What is needed: Please reproduce the listing in its entirety, exactly as shown.

━━━━

-- ==== Sys2Proof/WellFormed.lean ====
section
/-! DEFINITION. Which commands have a frame: the check `FitsLength` of 41_frame_serializer.md R122 on the typed
command. Numeric operands carry their width in their type and take no part in it (R95). -/

namespace Sys2Proof

/-- The longest byte string a command may carry: `VCAP` of 30_encoding.md R88; `none` for a command whose `v` slot
is not bound. -/
def Instr.byteStringCap : Instr → Option Nat
  | .toolQuery _ _ => some 253
  | .eepromWrite _ _ _ => some 251
  | .toolAction _ _ _ => some 252
  | .getVersion | .init | .availableBufferSize | .clearBuffer | .abort | .pause | .isFinished | .eepromRead _ _
  | .reset | .getCurrentPosition | .delay _ | .getMotherboardStatus | .homeAxesMinimum _ _ _ | .homeAxesMaximum _ _ _
  | .changeTool _ | .waitForToolReady _ _ _ | .enableDisableAxes _ _ | .queueExtendedPointLegacy _ _ _ _ _ _
  | .setExtendedPosition _ _ _ _ _ | .waitForPlatformReady _ _ _ | .queueExtendedPoint _ _ _ _ _ _ _
  | .setRgbLed _ _ _ _ => none

/-- The byte-string argument of a command, the empty string where it has none (R86). -/
def Instr.byteString : Instr → List Byte
  | .toolQuery _ subQuery => subQuery
  | .eepromWrite _ _ data => data
  | .toolAction _ _ payload => payload
  | .getVersion | .init | .availableBufferSize | .clearBuffer | .abort | .pause | .isFinished | .eepromRead _ _
  | .reset | .getCurrentPosition | .delay _ | .getMotherboardStatus | .homeAxesMinimum _ _ _ | .homeAxesMaximum _ _ _
  | .changeTool _ | .waitForToolReady _ _ _ | .enableDisableAxes _ _ | .queueExtendedPointLegacy _ _ _ _ _ _
  | .setExtendedPosition _ _ _ _ _ | .waitForPlatformReady _ _ _ | .queueExtendedPoint _ _ _ _ _ _ _
  | .setRgbLed _ _ _ _ => []

/-- A command is well formed when its byte string fits (R88, R122). -/
def Instr.wf (i : Instr) : Bool :=
  match i.byteStringCap with
  | some cap => decide (i.byteString.length ≤ cap)
  | none => true

end Sys2Proof
end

━━━━

Reply to the exercise:
-- ==== Sys2Proof/WellFormed.lean ====
section
/-! DEFINITION. Which commands have a frame: the check `FitsLength` of 41_frame_serializer.md R122 on the typed
command. Numeric operands carry their width in their type and take no part in it (R95). -/

namespace Sys2Proof

/-- The longest byte string a command may carry: `VCAP` of 30_encoding.md R88; `none` for a command whose `v` slot
is not bound. -/
def Instr.byteStringCap : Instr → Option Nat
  | .toolQuery _ _ => some 253
  | .eepromWrite _ _ _ => some 251
  | .toolAction _ _ _ => some 252
  | .getVersion | .init | .availableBufferSize | .clearBuffer | .abort | .pause | .isFinished | .eepromRead _ _
  | .reset | .getCurrentPosition | .delay _ | .getMotherboardStatus | .homeAxesMinimum _ _ _ | .homeAxesMaximum _ _ _
  | .changeTool _ | .waitForToolReady _ _ _ | .enableDisableAxes _ _ | .queueExtendedPointLegacy _ _ _ _ _ _
  | .setExtendedPosition _ _ _ _ _ | .waitForPlatformReady _ _ _ | .queueExtendedPoint _ _ _ _ _ _ _
  | .setRgbLed _ _ _ _ => none

/-- The byte-string argument of a command, the empty string where it has none (R86). -/
def Instr.byteString : Instr → List Byte
  | .toolQuery _ subQuery => subQuery
  | .eepromWrite _ _ data => data
  | .toolAction _ _ payload => payload
  | .getVersion | .init | .availableBufferSize | .clearBuffer | .abort | .pause | .isFinished | .eepromRead _ _
  | .reset | .getCurrentPosition | .delay _ | .getMotherboardStatus | .homeAxesMinimum _ _ _ | .homeAxesMaximum _ _ _
  | .changeTool _ | .waitForToolReady _ _ _ | .enableDisableAxes _ _ | .queueExtendedPointLegacy _ _ _ _ _ _
  | .setExtendedPosition _ _ _ _ _ | .waitForPlatformReady _ _ _ | .queueExtendedPoint _ _ _ _ _ _ _
  | .setRgbLed _ _ _ _ => []

/-- A command is well formed when its byte string fits (R88, R122). -/
def Instr.wf (i : Instr) : Bool :=
  match i.byteStringCap with
  | some cap => decide (i.byteString.length ≤ cap)
  | none => true

end Sys2Proof
end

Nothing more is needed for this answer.